В детстве мы расплачивались за свои неверные поступки слезами (иногда, правда, не своими, а материнскими), синяками, шишками.
Но со временем человек отрывается от заботливых родительских рук, от родного дома. Получает больше простора и свободы. А жизнь получает за этот простор и свободу, за отпущенную возможность рисковать дань…
Мы уже дожили до того возраста, когда за эти «льготы» наши сверстники расплачиваются своими жизнями.
Один мой товарищ погиб в тайге. Его убаюкала вьюга. (Я заметил, что с возрастом все осторожнее произносишь слово «друг», заменяя его словами «товарищ», «приятель». Я сейчас только поймал себя на этом, потому что раньше так же непроизвольно – как теперь произнес «товарищ» – говорил: «Мой друг погиб в тайге».) Его нашли потом и привезли хоронить в Иркутск. Я не был на похоронах и до сих пор вспоминаю: как провожал его в аэропорту в ту, ставшую для него последней, экспедицию; как он шел к самолету чуть в стороне от других, как поземка мела по взлетной полосе, как он поднялся по трапу самолета и… улетел в Навсегда.
А Серегу навечно убаюкал Байкал. И я тоже не был на его похоронах.

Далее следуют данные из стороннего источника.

/-! `ovrDispatch` -/
@[simp] theorem ovrDispatch_ctrl (c : Config) (cs : BitVec 3) (s : State) : (ovrDispatch c cs s).ctrl = s.ctrl := rfl
@[simp] theorem ovrDispatch_ctrlState (c : Config) (cs : BitVec 3) (s : State) :
    (ovrDispatch c cs s).ctrlState = s.ctrlState := rfl
@[simp] theorem ovrDispatch_flags (c : Config) (cs : BitVec 3) (s : State) :
    (ovrDispatch c cs s).flags = s.flags := rfl
@[simp] theorem ovrDispatch_latch (c : Config) (cs : BitVec 3) (s : State) :
    (ovrDispatch c cs s).latch = s.latch := rfl
@[simp] theorem ovrDispatch_ctx (c : Config) (cs : BitVec 3) (s : State) : (ovrDispatch c cs s).ctx = s.ctx := rfl
@[simp] theorem ovrDispatch_hall (c : Config) (cs : BitVec 3) (s : State) : (ovrDispatch c cs s).hall = s.hall := rfl
@[simp] theorem ovrDispatch_spd (c : Config) (cs : BitVec 3) (s : State) : (ovrDispatch c cs s).spd = s.spd := rfl
@[simp] theorem ovrDispatch_cur (c : Config) (cs : BitVec 3) (s : State) : (ovrDispatch c cs s).cur = s.cur := rfl
@[simp] theorem ovrDispatch_ident (c : Config) (cs : BitVec 3) (s : State) :
    (ovrDispatch c cs s).ident = s.ident := rfl
@[simp] theorem ovrDispatch_pi0 (c : Config) (cs : BitVec 3) (s : State) : (ovrDispatch c cs s).pi0 = s.pi0 := rfl
@[simp] theorem ovrDispatch_pi1 (c : Config) (cs : BitVec 3) (s : State) : (ovrDispatch c cs s).pi1 = s.pi1 := rfl
@[simp] theorem ovrDispatch_pi2 (c : Config) (cs : BitVec 3) (s : State) : (ovrDispatch c cs s).pi2 = s.pi2 := rfl
@[simp] theorem ovrDispatch_runTable (c : Config) (cs : BitVec 3) (s : State) :
    (ovrDispatch c cs s).runTable = s.runTable := rfl
@[simp] theorem ovrDispatch_inbox (c : Config) (cs : BitVec 3) (s : State) :
    (ovrDispatch c cs s).inbox = s.inbox := rfl
@[simp] theorem ovrDispatch_out_pwmOvr (c : Config) (cs : BitVec 3) (s : State) :
    (ovrDispatch c cs s).out.pwmOvr = overrideRow c s.runTable cs := rfl
@[simp] theorem ovrDispatch_out_pwmDuty (c : Config) (cs : BitVec 3) (s : State) :
    (ovrDispatch c cs s).out.pwmDuty = s.out.pwmDuty := rfl
@[simp] theorem ovrDispatch_out_pwmEn (c : Config) (cs : BitVec 3) (s : State) :
    (ovrDispatch c cs s).out.pwmEn = s.out.pwmEn := rfl
@[simp] theorem ovrDispatch_out_rdData (c : Config) (cs : BitVec 3) (s : State) :
    (ovrDispatch c cs s).out.rdData = s.out.rdData := rfl

/-! `dutySet` -/
@[simp] theorem dutySet_ctrl (c : Config) (v : Int) (s : State) : (dutySet c v s).ctrl = s.ctrl := rfl
@[simp] theorem dutySet_ctrlState (c : Config) (v : Int) (s : State) : (dutySet c v s).ctrlState = s.ctrlState := rfl
@[simp] theorem dutySet_flags (c : Config) (v : Int) (s : State) : (dutySet c v s).flags = s.flags := rfl
@[simp] theorem dutySet_latch (c : Config) (v : Int) (s : State) : (dutySet c v s).latch = s.latch := rfl
@[simp] theorem dutySet_ctx (c : Config) (v : Int) (s : State) : (dutySet c v s).ctx = s.ctx := rfl
@[simp] theorem dutySet_hall (c : Config) (v : Int) (s : State) : (dutySet c v s).hall = s.hall := rfl
@[simp] theorem dutySet_spd (c : Config) (v : Int) (s : State) : (dutySet c v s).spd = s.spd := rfl
@[simp] theorem dutySet_cur (c : Config) (v : Int) (s : State) : (dutySet c v s).cur = s.cur := rfl
@[simp] theorem dutySet_ident (c : Config) (v : Int) (s : State) : (dutySet c v s).ident = s.ident := rfl
@[simp] theorem dutySet_pi0 (c : Config) (v : Int) (s : State) : (dutySet c v s).pi0 = s.pi0 := rfl
@[simp] theorem dutySet_pi1 (c : Config) (v : Int) (s : State) : (dutySet c v s).pi1 = s.pi1 := rfl
@[simp] theorem dutySet_pi2 (c : Config) (v : Int) (s : State) : (dutySet c v s).pi2 = s.pi2 := rfl
@[simp] theorem dutySet_runTable (c : Config) (v : Int) (s : State) : (dutySet c v s).runTable = s.runTable := rfl
@[simp] theorem dutySet_inbox (c : Config) (v : Int) (s : State) : (dutySet c v s).inbox = s.inbox := rfl
@[simp] theorem dutySet_out_pwmOvr (c : Config) (v : Int) (s : State) :
    (dutySet c v s).out.pwmOvr = s.out.pwmOvr := rfl
@[simp] theorem dutySet_out_pwmDuty (c : Config) (v : Int) (s : State) :
    (dutySet c v s).out.pwmDuty = BitVec.ofInt 16 (clamp v c.minDuty.toNat c.maxDuty.toNat) := rfl
@[simp] theorem dutySet_out_pwmEn (c : Config) (v : Int) (s : State) : (dutySet c v s).out.pwmEn = s.out.pwmEn := rfl
@[simp] theorem dutySet_out_rdData (c : Config) (v : Int) (s : State) :
    (dutySet c v s).out.rdData = s.out.rdData := rfl

/-! `enablePwm` -/
@[simp] theorem enablePwm_ctrl (s : State) : (enablePwm s).ctrl = s.ctrl := rfl
@[simp] theorem enablePwm_ctrlState (s : State) : (enablePwm s).ctrlState = s.ctrlState := rfl
@[simp] theorem enablePwm_flags (s : State) : (enablePwm s).flags = s.flags := rfl
@[simp] theorem enablePwm_latch (s : State) : (enablePwm s).latch = s.latch := rfl
@[simp] theorem enablePwm_ctx (s : State) : (enablePwm s).ctx = s.ctx := rfl
@[simp] theorem enablePwm_hall (s : State) : (enablePwm s).hall = s.hall := rfl
@[simp] theorem enablePwm_spd (s : State) : (enablePwm s).spd = s.spd := rfl
@[simp] theorem enablePwm_cur (s : State) : (enablePwm s).cur = s.cur := rfl
@[simp] theorem enablePwm_ident (s : State) : (enablePwm s).ident = s.ident := rfl
@[simp] theorem enablePwm_pi0 (s : State) : (enablePwm s).pi0 = s.pi0 := rfl
@[simp] theorem enablePwm_pi1 (s : State) : (enablePwm s).pi1 = s.pi1 := rfl
@[simp] theorem enablePwm_pi2 (s : State) : (enablePwm s).pi2 = s.pi2 := rfl
@[simp] theorem enablePwm_runTable (s : State) : (enablePwm s).runTable = s.runTable := rfl
@[simp] theorem enablePwm_inbox (s : State) : (enablePwm s).inbox = s.inbox := rfl
@[simp] theorem enablePwm_out_pwmOvr (s : State) : (enablePwm s).out.pwmOvr = s.out.pwmOvr := rfl
@[simp] theorem enablePwm_out_pwmDuty (s : State) : (enablePwm s).out.pwmDuty = s.out.pwmDuty := rfl
@[simp] theorem enablePwm_out_pwmEn (s : State) : (enablePwm s).out.pwmEn = true := rfl
@[simp] theorem enablePwm_out_rdData (s : State) : (enablePwm s).out.rdData = s.out.rdData := rfl

/-! `driveDuty` -/
@[simp] theorem driveDuty_ctrl (c : Config) (x : Word) (s : State) :
    (driveDuty c x s).ctrl = s.ctrl := by simp only [driveDuty, dutySet]
@[simp] theorem driveDuty_ctrlState (c : Config) (x : Word) (s : State) :
    (driveDuty c x s).ctrlState = s.ctrlState := by simp only [driveDuty, dutySet]
@[simp] theorem driveDuty_flags (c : Config) (x : Word) (s : State) :
    (driveDuty c x s).flags = s.flags := by simp only [driveDuty, dutySet]
@[simp] theorem driveDuty_latch (c : Config) (x : Word) (s : State) :
    (driveDuty c x s).latch = s.latch := by simp only [driveDuty, dutySet]
@[simp] theorem driveDuty_hall (c : Config) (x : Word) (s : State) :
    (driveDuty c x s).hall = s.hall := by simp only [driveDuty, dutySet]
@[simp] theorem driveDuty_spd (c : Config) (x : Word) (s : State) :
    (driveDuty c x s).spd = s.spd := by simp only [driveDuty, dutySet]
@[simp] theorem driveDuty_cur (c : Config) (x : Word) (s : State) :
    (driveDuty c x s).cur = s.cur := by simp only [driveDuty, dutySet]
@[simp] theorem driveDuty_ident (c : Config) (x : Word) (s : State) :
    (driveDuty c x s).ident = s.ident := by simp only [driveDuty, dutySet]
@[simp] theorem driveDuty_pi0 (c : Config) (x : Word) (s : State) :
    (driveDuty c x s).pi0 = s.pi0 := by simp only [driveDuty, dutySet]
@[simp] theorem driveDuty_pi1 (c : Config) (x : Word) (s : State) :
    (driveDuty c x s).pi1 = s.pi1 := by simp only [driveDuty, dutySet]
@[simp] theorem driveDuty_pi2 (c : Config) (x : Word) (s : State) :
    (driveDuty c x s).pi2 = s.pi2 := by simp only [driveDuty, dutySet]
@[simp] theorem driveDuty_runTable (c : Config) (x : Word) (s : State) :
    (driveDuty c x s).runTable = s.runTable := by simp only [driveDuty, dutySet]
@[simp] theorem driveDuty_inbox (c : Config) (x : Word) (s : State) :
    (driveDuty c x s).inbox = s.inbox := by simp only [driveDuty, dutySet]
@[simp] theorem driveDuty_out_pwmOvr (c : Config) (x : Word) (s : State) :
    (driveDuty c x s).out.pwmOvr = s.out.pwmOvr := by simp only [driveDuty, dutySet]
@[simp] theorem driveDuty_out_pwmEn (c : Config) (x : Word) (s : State) :
    (driveDuty c x s).out.pwmEn = s.out.pwmEn := by simp only [driveDuty, dutySet]
@[simp] theorem driveDuty_out_rdData (c : Config) (x : Word) (s : State) :
    (driveDuty c x s).out.rdData = s.out.rdData := by simp only [driveDuty, dutySet]
@[simp] theorem driveDuty_ctx_inSector (c : Config) (x : Word) (s : State) :
    (driveDuty c x s).ctx.inSector = s.ctx.inSector := by simp only [driveDuty, dutySet]
@[simp] theorem driveDuty_ctx_inSpeed (c : Config) (x : Word) (s : State) :
    (driveDuty c x s).ctx.inSpeed = s.ctx.inSpeed := by simp only [driveDuty, dutySet]
@[simp] theorem driveDuty_ctx_inDir (c : Config) (x : Word) (s : State) :
    (driveDuty c x s).ctx.inDir = s.ctx.inDir := by simp only [driveDuty, dutySet]
@[simp] theorem driveDuty_ctx_inIbus (c : Config) (x : Word) (s : State) :
    (driveDuty c x s).ctx.inIbus = s.ctx.inIbus := by simp only [driveDuty, dutySet]
@[simp] theorem driveDuty_ctx_commSector (c : Config) (x : Word) (s : State) :
    (driveDuty c x s).ctx.commSector = s.ctx.commSector := by simp only [driveDuty, dutySet]
@[simp] theorem driveDuty_ctx_tgtSpeed (c : Config) (x : Word) (s : State) :
    (driveDuty c x s).ctx.tgtSpeed = s.ctx.tgtSpeed := by simp only [driveDuty, dutySet]
@[simp] theorem driveDuty_ctx_tgtCurrent (c : Config) (x : Word) (s : State) :
    (driveDuty c x s).ctx.tgtCurrent = s.ctx.tgtCurrent := by simp only [driveDuty, dutySet]
@[simp] theorem driveDuty_ctx_tgtDuty (c : Config) (x : Word) (s : State) :
    (driveDuty c x s).ctx.tgtDuty = BitVec.ofInt 32 (scale15 x.toInt s.latch.pwmPeriod.toNat) := by simp only [driveDuty, dutySet]

/-! `maStep` -/
@[simp] theorem maStep_ctrl (c : Config) (s : State) : (maStep c s).ctrl = s.ctrl := by simp only [maStep]
@[simp] theorem maStep_ctrlState (c : Config) (s : State) :
    (maStep c s).ctrlState = s.ctrlState := by simp only [maStep]
@[simp] theorem maStep_flags (c : Config) (s : State) : (maStep c s).flags = s.flags := by simp only [maStep]
@[simp] theorem maStep_latch (c : Config) (s : State) : (maStep c s).latch = s.latch := by simp only [maStep]
@[simp] theorem maStep_ctx (c : Config) (s : State) : (maStep c s).ctx = s.ctx := by simp only [maStep]
@[simp] theorem maStep_out (c : Config) (s : State) : (maStep c s).out = s.out := by simp only [maStep]
@[simp] theorem maStep_hall (c : Config) (s : State) : (maStep c s).hall = s.hall := by simp only [maStep]
@[simp] theorem maStep_cur (c : Config) (s : State) : (maStep c s).cur = s.cur := by simp only [maStep]
@[simp] theorem maStep_ident (c : Config) (s : State) : (maStep c s).ident = s.ident := by simp only [maStep]
@[simp] theorem maStep_pi0 (c : Config) (s : State) : (maStep c s).pi0 = s.pi0 := by simp only [maStep]
@[simp] theorem maStep_pi1 (c : Config) (s : State) : (maStep c s).pi1 = s.pi1 := by simp only [maStep]
@[simp] theorem maStep_pi2 (c : Config) (s : State) : (maStep c s).pi2 = s.pi2 := by simp only [maStep]
@[simp] theorem maStep_runTable (c : Config) (s : State) : (maStep c s).runTable = s.runTable := by simp only [maStep]
@[simp] theorem maStep_inbox (c : Config) (s : State) : (maStep c s).inbox = s.inbox := by simp only [maStep]
@[simp] theorem maStep_spd_speed (c : Config) (s : State) :
    (maStep c s).spd.speed = s.spd.speed := by simp only [maStep]

/-! `speedCalc` -/
@[simp] theorem speedCalc_ctrl (c : Config) (s : State) :
    (speedCalc c s).ctrl = s.ctrl := by simp only [speedCalc, maStep]
@[simp] theorem speedCalc_ctrlState (c : Config) (s : State) :
    (speedCalc c s).ctrlState = s.ctrlState := by simp only [speedCalc, maStep]
@[simp] theorem speedCalc_flags (c : Config) (s : State) :
    (speedCalc c s).flags = s.flags := by simp only [speedCalc, maStep]
@[simp] theorem speedCalc_latch (c : Config) (s : State) :
    (speedCalc c s).latch = s.latch := by simp only [speedCalc, maStep]
@[simp] theorem speedCalc_ctx (c : Config) (s : State) :
    (speedCalc c s).ctx = s.ctx := by simp only [speedCalc, maStep]
@[simp] theorem speedCalc_out (c : Config) (s : State) :
    (speedCalc c s).out = s.out := by simp only [speedCalc, maStep]
@[simp] theorem speedCalc_hall (c : Config) (s : State) :
    (speedCalc c s).hall = s.hall := by simp only [speedCalc, maStep]
@[simp] theorem speedCalc_cur (c : Config) (s : State) :
    (speedCalc c s).cur = s.cur := by simp only [speedCalc, maStep]
@[simp] theorem speedCalc_ident (c : Config) (s : State) :
    (speedCalc c s).ident = s.ident := by simp only [speedCalc, maStep]
@[simp] theorem speedCalc_pi0 (c : Config) (s : State) :
    (speedCalc c s).pi0 = s.pi0 := by simp only [speedCalc, maStep]
@[simp] theorem speedCalc_pi1 (c : Config) (s : State) :
    (speedCalc c s).pi1 = s.pi1 := by simp only [speedCalc, maStep]
@[simp] theorem speedCalc_pi2 (c : Config) (s : State) :
    (speedCalc c s).pi2 = s.pi2 := by simp only [speedCalc, maStep]
@[simp] theorem speedCalc_runTable (c : Config) (s : State) :
    (speedCalc c s).runTable = s.runTable := by simp only [speedCalc, maStep]
@[simp] theorem speedCalc_inbox (c : Config) (s : State) :
    (speedCalc c s).inbox = s.inbox := by simp only [speedCalc, maStep]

За день до Серегиных похорон мы с друзьями встретились возле дома его родителей в Иркутске. Это был старинный бревенчатый дом. Наверное, еще времен декабристов. И стоял он рядышком с двухэтажным домом князя Волконского (сосланного в Сибирь за декабрьское восстание 1825 года), тоже сложенного из листвяка. Оба эти дома поэтому выглядели надежно и крепко. Время не скособочило их. Не вогнало в землю.
К дому Серегиных родителей только подвели фундамент да заменили шифером железо на крыше.

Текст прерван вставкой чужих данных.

/-! `armOpenLoop` -/

@[simp] theorem armOpenLoop_ctrl (c : Config) (s : State) : (armOpenLoop c s).ctrl = s.ctrl := by simp [armOpenLoop]
@[simp] theorem armOpenLoop_ctrlState (c : Config) (s : State) :
    (armOpenLoop c s).ctrlState = s.ctrlState := by simp [armOpenLoop]
@[simp] theorem armOpenLoop_flags (c : Config) (s : State) :
    (armOpenLoop c s).flags = s.flags := by simp [armOpenLoop]
@[simp] theorem armOpenLoop_latch (c : Config) (s : State) :
    (armOpenLoop c s).latch = s.latch := by simp [armOpenLoop]
@[simp] theorem armOpenLoop_hall (c : Config) (s : State) : (armOpenLoop c s).hall = s.hall := by simp [armOpenLoop]
@[simp] theorem armOpenLoop_spd (c : Config) (s : State) : (armOpenLoop c s).spd = s.spd := by simp [armOpenLoop]
@[simp] theorem armOpenLoop_cur (c : Config) (s : State) : (armOpenLoop c s).cur = s.cur := by simp [armOpenLoop]
@[simp] theorem armOpenLoop_ident (c : Config) (s : State) :
    (armOpenLoop c s).ident = s.ident := by simp [armOpenLoop]
@[simp] theorem armOpenLoop_pi0 (c : Config) (s : State) : (armOpenLoop c s).pi0 = s.pi0 := by simp [armOpenLoop]
@[simp] theorem armOpenLoop_pi1 (c : Config) (s : State) : (armOpenLoop c s).pi1 = s.pi1 := by simp [armOpenLoop]
@[simp] theorem armOpenLoop_pi2 (c : Config) (s : State) : (armOpenLoop c s).pi2 = s.pi2 := by simp [armOpenLoop]
@[simp] theorem armOpenLoop_runTable (c : Config) (s : State) :
    (armOpenLoop c s).runTable = s.runTable := by simp [armOpenLoop]
@[simp] theorem armOpenLoop_inbox (c : Config) (s : State) :
    (armOpenLoop c s).inbox = s.inbox := by simp [armOpenLoop]
@[simp] theorem armOpenLoop_ctx_inSector (c : Config) (s : State) :
    (armOpenLoop c s).ctx.inSector = (getInputs c .openLoop s).ctx.inSector := by simp [armOpenLoop]
@[simp] theorem armOpenLoop_ctx_inSpeed (c : Config) (s : State) :
    (armOpenLoop c s).ctx.inSpeed = (getInputs c .openLoop s).ctx.inSpeed := by simp [armOpenLoop]
@[simp] theorem armOpenLoop_ctx_inDir (c : Config) (s : State) :
    (armOpenLoop c s).ctx.inDir = (getInputs c .openLoop s).ctx.inDir := by simp [armOpenLoop]
@[simp] theorem armOpenLoop_ctx_inIbus (c : Config) (s : State) :
    (armOpenLoop c s).ctx.inIbus = (getInputs c .openLoop s).ctx.inIbus := by simp [armOpenLoop]
@[simp] theorem armOpenLoop_ctx_commSector (c : Config) (s : State) :
    (armOpenLoop c s).ctx.commSector = (getInputs c .openLoop s).ctx.commSector := by simp [armOpenLoop]
@[simp] theorem armOpenLoop_ctx_tgtSpeed (c : Config) (s : State) :
    (armOpenLoop c s).ctx.tgtSpeed = (getInputs c .openLoop s).ctx.tgtSpeed := by simp [armOpenLoop]
@[simp] theorem armOpenLoop_ctx_tgtCurrent (c : Config) (s : State) :
    (armOpenLoop c s).ctx.tgtCurrent = (getInputs c .openLoop s).ctx.tgtCurrent := by simp [armOpenLoop]
@[simp] theorem armOpenLoop_out_pwmEn (c : Config) (s : State) :
    (armOpenLoop c s).out.pwmEn = true := by simp [armOpenLoop]
@[simp] theorem armOpenLoop_out_rdData (c : Config) (s : State) :
    (armOpenLoop c s).out.rdData = s.out.rdData := by simp [armOpenLoop]
@[simp] theorem armOpenLoop_out_pwmOvr (c : Config) (s : State) :
    (armOpenLoop c s).out.pwmOvr = overrideRow c s.runTable (commSectorOf (dirBit s) s.hall.sector) := by
  simp [armOpenLoop]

Во дворе, обнесенном глухим забором (дань времен былых: «Мой дом – моя крепость»), к ногам ластилась мягкая пушистая и душистая травка. Впоследствии я узнал, что это одна из разновидностей ромашки. По ней так и хотелось пройтись босиком.
Было тихо и ничего не напоминало о смерти, кроме крышки гробовой, стоящей под навесом сарая, у аккуратно сложенной, высокой поленницы дров, похожей торцами поленьев на стену из камней. По цвету крышка была такая же ярко-коралловая, как и «задунаец» (так я называл свой горбатенький «запорожец»), который я загнал во двор в открытые настежь ворота с почерневшими от времени досками и кованым черным кольцом.